Complaints HA17-14 and HA17-134

Mackenzie Health

January 30, 2019

Summary: The complainant submitted a correction request under section 55(1) of the Personal Health Information Protection Act to Mackenzie Health (the hospital) with respect to information contained in her late mother’s medical records. The hospital denied the request for correction, but added a late entry progress note to the medical records. The hospital also denied the complainant’s subsequent request for a correction of that progress note. The hospital relied on sections 55(8) and 55(9)(b) in respect of both decisions to deny the correction requests. In this decision, the adjudicator finds that the complainant has not established that the records are incomplete or inaccurate for the purposes for which the hospital uses the information. The hospital is not required to correct the records under section 55(8) of the Act, and no order is issued.

Statutes Considered: Personal Health Information Protection Act, 2004, sections 55(1), 55(8), 55(9) and 55(11).

Decisions Considered: PHIPA Decisions 36 and 40.

BACKGROUND:

[1]  This decision addresses the hospital’s denial of requests under section 55(1) of the Personal Health Information Protection Act (PHIPA or the Act) for correction of records of personal health information of the requester’s late mother relating to her hospitalization in May 2016.

[2]  After receiving access to the records of personal health information of her mother from the hospital, [1] the daughter requested correction of information on four pages of records identified as Physician Orders, Progress Notes, Medication Administration Record, and Critical Care Response Team Consultation Record.

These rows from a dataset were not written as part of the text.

/-- The acknowledgement of DONE sent upward, once. -/
def doneUpward (b : Blk) (n : Nat) : Blk :=
  if b.isRoot n || (b.slot n).doneUp then b else (b.modSlot n (fun s => { s with doneUp := true })).ctlUp n 0x25 6 0

/-- The acknowledgement of DONE by a leg. -/
def takeDoneAck (b : Blk) (port : Nat) (p : Packet) : Blk :=
  b.fromBelow port p true (fun b n e =>
    if (b.slot n).doneAt = none then b.discardColl n p
    else
      let b := b.modSlot n (fun s => { s with doneAcks := addNew s.doneAcks e })
      if (b.legs n).all (fun e => (b.slot n).doneAcks.contains e) then (b.doneUpward n).slotDone n else b)

/-- RESULT_NACK (R233): relayed upward; the root answers with the named fragments. -/
def takeNack (b : Blk) (port : Nat) (p : Packet) : Blk :=
  b.atSlot port p (fun b n =>
    let ok := if b.memberLegs n then (b.legOf n port p).isSome else (b.legs n).any (fun e => b.legPort n e == port)
    if !ok then b.discardColl n p
    else if !b.isRoot n then b.passOn port p (fun b p => b.collUp n p)
    else match b.findBlock n (Packet.chunk p) with
    | none => b
    | some x =>
      match x.result with
      | none => b
      | some r =>
        let mask := beNat (slice p.payload 16 8)
        let ps := (b.resultPackets n x.chunk (Packet.src p) (Packet.member p) r).filter (fun q => bitOf mask (Packet.frag q))
        (b.forEach ps (fun b q => b.resultRouted q)).slotCount n 0 ps.length)

/-- CHUNK_FAIL (R231): forwarded up; at the root the chunk completes with CHECK_FAIL. -/
def takeFail (b : Blk) (port : Nat) (p : Packet) : Blk :=
  b.fromBelow port p false (fun b n e =>
    let c := Packet.chunk p
    if !b.legChild n e || decide (b.nchunks n ≤ c) then b.discardColl n p
    else if b.isRoot n && b.rounded n c then b
    else b.chunkFails n c)

/-! ## Packets from above (R190, R225, R231, R233, R238) -/

/-- COLL_SCREED below the root. -/
def takeScreed (b : Blk) (port : Nat) (p : Packet) : Blk :=
  b.fromAbove port p (fun b n =>
    let w := leAt p.payload 2 1
    let dt := leAt p.payload 3 1
    if w ≠ b.arithWidth n ∨ dt ≠ b.arithDtype n then b.discardColl n p
    else (b.recordScreed n (beNat (slice p.payload 0 2)) w dt).screedDown n)

/-- FREED below the root. -/
def takeFreed (b : Blk) (port : Nat) (p : Packet) : Blk :=
  b.fromAbove port p (fun b n =>
    let f := Packet.chunk p
    let b := b.modSlot n (fun s => { s with acks := s.acks.filter (fun e => decide (f ≤ e.1)), resets := s.resets.filter (fun e => decide (f ≤ e.1)),
                                            ackUp := s.ackUp.filter (fun c => decide (f ≤ c)) })
    b.collDown n (b.ctlDownPacket n 0x25 5 f []))

/-- Accumulators discarded: every block without a retained result. -/
def dropAccs (b : Blk) (n : Nat) : Blk := b.modSlot n (fun s => { s with blocks := s.blocks.filter (fun x => x.result.isSome) })

/-- A slot moves to CLOSING. -/
def toClosing (b : Blk) (n : Nat) : Blk :=
  if b.slotState n = 3 then b
  else
    let b := (b.dropAccs n).setSlotState n 3
    let b := b.setFlag .sw (offColl n 0x18) 10 true
    let t := b.now .sw
    (b.modSlot n (fun s => { s with closeAt := some t })).collPend n

/-- CLOSE below the root. -/
def takeClose (b : Blk) (port : Nat) (p : Packet) : Blk :=
  b.fromAbove port p (fun b n =>
    let b := (b.toClosing n).collDown n (b.ctlDownPacket n 0x26 3 (Packet.chunk p) (slice p.payload 16 16))
    if (b.slot n).closeUp then b.ctlUp n 0x25 7 0 else b)

/-- DONE below the root. -/
def takeDone (b : Blk) (port : Nat) (p : Packet) : Blk :=
  b.fromAbove port p (fun b n =>
    let t := b.now .sw
    let b := if (b.slot n).doneAt.isSome then b else b.modSlot n (fun s => { s with doneAt := some t })
    b.sendDone n)

/-- The legs that have not acknowledged a chunk. -/
def unacked (b : Blk) (n c : Nat) : List Nat := (b.legs n).filter (fun e => !((b.slot n).acks.get c []).contains e)

/-- COLL_RESULT below the root: replicated to the legs that have not acknowledged the chunk; where all have, the acknowledgement is
repeated. An answer to a RESULT_NACK is routed by its DST_NODE. -/
def takeResult (b : Blk) (port : Nat) (p : Packet) : Blk :=
  if Packet.dst p ≠ 16383 then
    match b.collArrive port p with
    | (false, b) => b
    | (true, b) => b.passOn port p (fun b p => b.internalSend srcColl p)
  else b.fromAbove port p (fun b n =>
    let c := Packet.chunk p
    if (b.slot n).ackUp.contains c then b.ctlUp n 0x25 1 c
    else b.passOn port p (fun b p => if ((b.slot n).acks.get c []).isEmpty then b.collDown n p else b.toLegs n (b.unacked n c) [p]))

/-- RECONTRIB from above: the chunk is reset here as well. -/
def takeRecontrib (b : Blk) (port : Nat) (p : Packet) : Blk :=
  b.fromAbove port p (fun b n => if leAt p.payload 1 1 = 0 ∨ b.nchunks n ≤ Packet.chunk p then b.discardColl n p
    else b.resetChunk n (Packet.chunk p))

/-! ## Timers (R225, R227, R229, R231, R233, R238) -/

/-- The CLOSE packet: its lowest unrounded chunk and the mask of those that follow. -/
def closePacket (b : Blk) (n : Nat) : Packet :=
  let span := (b.slot n).blocks.length + 1
  let l := ((upto span).find? (fun i => !b.rounded n (b.lowOf n + i))).getD span + b.lowOf n
  let mask := (upto 128).foldl (fun a i => if decide (l + i < b.nchunks n) && !b.rounded n (l + i) then a + 2 ^ i else a) 0
  b.ctlDownPacket n 0x26 3 l (beBytes 16 mask)

/-- The root closes the collective (R238). -/
def closeSlot (b : Blk) (n : Nat) : Blk :=
  let b := (b.toClosing n).noteSent n 3
  b.collDown n (b.closePacket n)

/-- Whether the switch is in supply hold. -/
def inSupplyHold (b : Blk) : Bool := b.flag .sw offStatus 12

/-- PROGRESS_TIMEOUT. -/
def progressOut (b : Blk) (n : Nat) : Blk :=
  if b.slotState n = 2 ∧ b.isRoot n = true ∧ b.inSupplyHold = false ∧ (b.slot n).doneAt = none
      ∧ (b.slot n).progressAt + b.collTimeout n ≤ b.now .sw then b.closeSlot n else b

/-- CLOSE_PHASE_END. -/
def closePhaseEnd (b : Blk) (n : Nat) : Blk :=
  match (b.slot n).closeAt with
  | none => b
  | some t0 =>
    if b.slotState n = 3 ∧ b.isRoot n = true ∧ (b.slot n).doneAt = none ∧ t0 + b.collTimeout n ≤ b.now .sw then
      let t := b.now .sw
      (b.modSlot n (fun s => { s with doneAt := some t })).sendDone n
    else b

/-- DONE_TIMEOUT. -/
def doneOut (b : Blk) (n : Nat) : Blk :=
  match (b.slot n).doneAt with
  | none => b
  | some t => if (b.slotState n = 2 ∨ b.slotState n = 3) ∧ t + b.collTimeout n ≤ b.now .sw then (b.doneUpward n).slotDone n else b

/-- Every T_R, what the phase of a slot resends: READY and exponents below the root; FREED, and to the legs that have not acknowledged them
CLOSE and DONE, at it (R225, R238). -/
def resendSlot (b : Blk) (n : Nat) : Blk :=
  let st := b.slotState n
  if !b.isRoot n then
    if st = 2 ∧ (b.slot n).screed = false then
      let b := if (b.slot n).readyUp && b.resendDue n 0 then b.sendReady n else b
      if (b.slot n).expUp && b.resendDue n 1 then b.sendExps n else b
    else b
  else
    let b := if st = 2 ∧ 0 < b.lowOf n ∧ b.resendDue n 2 = true then b.sendFreed n else b
    let b := if st = 3 ∧ (b.slot n).doneAt = none ∧ b.resendDue n 3 = true then
        (b.noteSent n 3).collDownTo n ((b.legs n).filter (fun e => !(b.slot n).closeAcks.contains e)) (b.closePacket n)
      else b
    if (st = 2 ∨ st = 3) ∧ (b.slot n).doneAt.isSome = true ∧ b.resendDue n 4 = true then
      (b.noteSent n 4).collDownTo n ((b.legs n).filter (fun e => !(b.slot n).doneAcks.contains e)) (b.ctlDownPacket n 0x25 6 0 [])
    else b

/-- FRAGMENT_REQUEST_TIMER. -/
def fragRequest (b : Blk) (n c e : Nat) : Blk :=
  match b.findBlock n c with
  | none => b
  | some x =>
    let r := legRec x e
    let got := r.frags.get 0 0
    let all := 2 ^ (b.chunkFragLast n c + 1) - 1
    if b.slotState n ≠ 2 ∨ b.legValid n e = false ∨ b.legChild n e = true ∨ got = 0 ∨ got = all ∨ b.now .sw < r.lastAt + tResend then b
    else
      let b := b.putBlock n { x with legs := x.legs.set e { r with lastAt := b.now .sw } { frags := [], doneAt := none, lastAt := 0 } }
      (b.slotCount n 0 1).recontribLeg n e c 0 (all - got)

/-- CHILD_STALL_TIMER: a chunk not complete yet of which a child has sent a part, and nothing for T_R, is reset. DEDUCED: since its accumulator is
discarded, every leg is asked again (R231, log 123). -/
def childStall (b : Blk) (n c e : Nat) : Blk :=
  match b.findBlock n c with
  | none => b
  | some x =>
    let r := legRec x e
    if b.slotState n ≠ 2 ∨ x.result.isSome = true ∨ b.legValid n e = false ∨ b.legChild n e = false ∨ r.frags.isEmpty = true ∨ b.legDone n x e = true
        ∨ b.now .sw < r.lastAt + tResend then b
    else b.resetChunk n c

/-- RESULT_RESEND_TIMER: the whole retained chunk toward each leg that has not acknowledged it. -/
def resultResend (b : Blk) (n c : Nat) : Blk :=
  match b.findBlock n c with
  | none => b
  | some x =>
    match x.result with
    | none => b
    | some r =>
      if !b.isRoot n || decide (b.slotState n ≠ 2 ∧ b.slotState n ≠ 3) || (b.slotState n == 3 && (b.slot n).doneAt.isSome)
          || decide (b.now .sw < r.sentAt + tResend) || !b.calMay 73 (b.collPart n) then b
      else
        let es := b.unacked n c
        let ps := b.resultPackets n c 16383 0 r
        let b := b.putBlock n { x with result := some { r with sentAt := b.now .sw } }
        (b.forEach es (fun b e => b.forEach ps (fun b p => b.resultTo (b.forLeg n e p) [b.legPort n e]))).slotCount n 0 (es.length * ps.length)

/-! ## Slot commands (R212-R214) -/

/-- 4 KiB granules of a slot's reservation. -/
def reservation (b : Blk) (n : Nat) : Nat :=
  let e := elemCount (b.arithDtype n) (b.chunkSize n)
  let acc := (e * partialSize (windowBits (b.arithWidth n)) + 4095) / 4096
  b.win n * acc + (if b.collExp n then (2 * b.nchunks n + 4095) / 4096 else 0)

/-- Whether the fields of a register hold no reserved encoding. -/
def regLegal (b : Blk) (off : Nat) : Bool := (fieldsAt .sw off).all (fun f => f.allows (b.fld .sw off f.hi f.lo))

/-- Whether a partial re-lath keeps a slot of its target from being admitted (R365). -/
def relathHolds (b : Blk) (n : Nat) : Bool :=
  match b.sw.lath.job with
  | none => false
  | some j => j.partial_ && (let lo := b.partFirstSlot j.idx
      (decide (lo ≤ n) && decide (n < lo + b.partNslots j.idx) && b.partValid j.idx)
        || (decide (j.newSlots.1 ≤ n) && decide (n < j.newSlots.1 + j.newSlots.2)))

/-- What ADMIT finds wrong with a slot: the lowest cause, 0 for nothing (R214). -/
def admitCause (b : Blk) (n : Nat) : Nat :=
  let ls := b.legs n
  let legOk := fun e => decide (b.legPort n e < 72) && (if b.memberLegs n then !b.legChild n e && decide (b.legIndex n e < b.nmemb n)
    else b.legChild n e && decide (b.legIndex n e < 72))
  let dup := ls.any (fun e => ls.any (fun g => e != g && b.legIndex n e == b.legIndex n g))
  let bad := !(b.regLegal (offColl n 0) && b.regLegal (offColl n 8) && b.regLegal (offColl n 0x38) && b.regLegal (offColl n 0x20))
    || (b.role n != 0 && decide (16384 < b.nchunks n)) || decide (b.chunkSize n < 256 * b.lastUnits n)
    || (b.arithDtype n == 5 && b.lastUnits n % 16 != 0) || ls.isEmpty || !ls.all legOk || dup
    || (b.isRoot n && b.collExp n != (b.cfld n 0x20 0 0 == 1))
  if bad then 2
  else match b.partIndex (b.collPart n) with
  | none => 3
  | some i =>
    if n < b.partFirstSlot i ∨ b.partFirstSlot i + b.partNslots i ≤ n ∨ b.pidAborted (b.collPart n) = true ∨ b.relathHolds n = true then 3
    else if b.partRmem i < b.reservation n then 4
    else if (upto 1024).any (fun m => m != n && b.slotState m != 0 && b.collIdOf m == b.collIdOf n) then 5
    else 0

/-- ADMIT. -/
def admitSlot (b : Blk) (n : Nat) : Blk :=
  if b.slotState n ≠ 0 then b.slotErr n 1
  else
    let c := b.admitCause n
    if c ≠ 0 then b.slotErr n c
    else
      let k := b.sw.admits + 1
      ((b.modSw (fun s => { s with admits := k })).setSlot n { Slot.idle with order := k }).setSlotState n 1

[3]  In its initial decision, the hospital advised the daughter that it was denying her correction request following review of the requested corrections by the identified nurse and a patient care manager. [2] The hospital relied on sections 55(8) and 55(9)(b) of the Act, based on its view that the requested corrections concern information consisting of professional opinions or observations made in good faith. The hospital advised the daughter that she had the right to require that the information she provided with the correction request be attached to her mother’s records of personal health information as a statement of disagreement, in accordance with section 55(11)(b) of PHIPA.

[4]  The daughter signed a statement of disagreement and the hospital attached it to the relevant records. However, this did not resolve her concerns and she filed a complaint with the Information and Privacy Commissioner of Ontario (the IPC), thereby becoming the complainant. The IPC opened HA17-14 and assigned it to a mediator to try to effect a mediated resolution of the complaint. The mediator clarified the complainant’s concerns, which centre on her belief that her mother’s death resulted from the aspiration of an improperly administered medication. The complainant confirmed during mediation that she seeks corrections to her mother’s medical records to reflect that her “mother died because she aspirated on an iron capsule. The nurse did not follow Dr.’s orders. She gave the pill whole with water. She did not document this error.” The complainant clarified the specific corrections sought by writing the information directly onto copies of the four records. The requested corrections convey substantially the same information – namely, that the patient was given an iron pill whole with water by a named nurse, aspirated the capsule, and suffered a “critical care incident.” [3]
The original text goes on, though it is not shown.